Today is apparently Take Your Children to Work Day, and lots of different company weblogs are sharing photographs and amusing stories about children getting a taste of work life, presumably without the boring meetings, frustrating budget cuts and office politics.
But I’m a work-at-home Dad and even if I wasn’t, can’t imagine the appeal of this particular event. I mean, if you’re highly involved with both your job and your family, then aren’t your kids already visiting your office to meet Mom or Dad for lunch, or coming with on the weekend when you need to pop in for 30 minutes, or even going to social events with your colleagues and their children?
The more I think about Take Your Children to Work Day, though, the more I think that everyone would get a lot more out of the opposite event, a Take Your Parents to School Day where the parents would step out of their work shoes and into the classroom.
You’d sit through lessons, hang out on the playground during recess, have lunch with your children and their friends, and connect not just with the teachers and students, but also with other parents, particularly the parents of your children’s best friends.
Unfortunately, the message that many children have received with school is that it’s more of a place to ‘do time’ until you can get into the workforce and start earning money and therefore buying stuff and joining the happy consumer culture of the modern world.

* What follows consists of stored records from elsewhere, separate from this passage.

-- ==== Sys2Proof/Laws/KeptHunt.lean ====
section
/-! SUPPORT. The Hunt Controller's and the Orbit Table's operations keep what the moves keep (04; 06). -/

namespace Sys2Proof.Machine

variable {P : State → Prop} {s : State}

/-! ### The tables -/

/-- A record changes in place: its call and its group stay, an orbit that it holds stays, and it awaits none beside one
that it holds. -/
structure RecordMove (a b : HuntRecord) : Prop where
  call : b.call = a.call
  group : b.group = a.group
  orbit : a.orbit ≠ none → b.orbit = a.orbit
  awaiting : (a.awaiting = true → a.orbit = none) → b.awaiting = true → b.orbit = none

theorem RecordMove.refl (r : HuntRecord) : RecordMove r r := ⟨Eq.refl _, Eq.refl _, fun _ => Eq.refl _, id⟩

/-- A change of a record that leaves its status alone. -/
theorem RecordMove.status {a b : HuntRecord} (h1 : b.call = a.call) (h2 : b.group = a.group) (h3 : b.status = a.status) :
    RecordMove a b := by
  have ho : b.orbit = a.orbit := by unfold HuntRecord.orbit; rw [h3]
  have ha : b.awaiting = a.awaiting := by unfold HuntRecord.awaiting; rw [h3]
  exact ⟨h1, h2, fun _ => ho, fun h x => ho.trans (h (ha ▸ x))⟩

/-- A change of an OFFERED record that leaves it OFFERED. -/
theorem RecordMove.offered {a b : HuntRecord} (h1 : b.call = a.call) (h2 : b.group = a.group)
    (h3 : a.isQueued = false) (h4 : b.isQueued = false) : RecordMove a b := by
  have ha : a.orbit = none := by
    unfold HuntRecord.orbit; unfold HuntRecord.isQueued at h3; split <;> simp_all
  have hb : b.awaiting = false := by
    unfold HuntRecord.awaiting; unfold HuntRecord.isQueued at h4; split <;> simp_all
  exact ⟨h1, h2, fun x => absurd ha x, fun _ x => by rw [hb] at x; cases x⟩

/-- A table of calls, each once, holds one record of a call. -/
theorem record_unique {l : List HuntRecord} (h : (l.map HuntRecord.call).Nodup) {q r : HuntRecord} (hq : q ∈ l)
    (hr : r ∈ l) (he : q.call = r.call) : q = r :=
  List.inj_on_of_nodup_map h hq hr he

/-- The call table with records changed in place. -/
theorem HuntMove.mapRecords {h : Hunt} {f : HuntRecord → HuntRecord}
    (hf : h.Fits → ∀ r ∈ h.records, RecordMove r (f r)) (hc : ∀ r, (f r).call = r.call) :
    HuntMove h { h with records := h.records.map f } := by
  refine ⟨⟨rfl, rfl, rfl, fun x => ⟨?_, ?_, ?_, x.closed, x.closedOnce, x.counters, x.raised⟩⟩, fun x r hr ho => ?_⟩
  · simpa using x.records
  · have : (h.records.map f).map HuntRecord.call = h.records.map HuntRecord.call := by
      rw [List.map_map]; exact List.map_congr_left fun r _ => hc r
    exact this ▸ x.calls
  · intro q hq ha
    obtain ⟨r, hr, rfl⟩ := List.mem_map.mp hq
    exact (hf x r hr).awaiting (x.awaiting r hr) ha
  · have m := hf x r hr
    exact ⟨f r, List.mem_map.mpr ⟨r, hr, rfl⟩, m.call, m.group, m.orbit ho⟩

That being the case, it’s totally okay to take a child from class (“it’s only a day”) but likely much more problematic for parents to take a day off from work to be at their children’s schools.
Home worker or office worker, when was the last time you sat through a few hours of your child’s school day?
The last time? Hmmm… Tuesday. 🙂
Every Tuesday, in fact, I go to my son’s classroom and read with small groups of students. I am also “helper mom” in my daughter’s Kindergarden class fairly regularly. I am lucky to have a good friend to trade babysitting with so that we can both volunteer at our respective schools. My husband takes his turns of being “helper dad”, does recess duty several times a year and attends partys and field trips pretty regularly. This afternoon he will be with my son’s class for several hours for a retreat. It is a wonderful way to get to know the other kids in school and teachers. Plus, the kids LOVE it. They may get to an age where they don’t, so we are taking full advantage of it now
I am the chairman of our local high school’s state mandated “Local School Improvement Council” (LSIC), a community based organization set up to assist the school.
We have been working on the development of the “Take Your Parents to School” program to help address the disconnect between parents and their high school children. Our very first (test pilot) program will be held the week before Christmas.
Any suggestions that you or you readers can offer us would be very much appreciated. Thanks!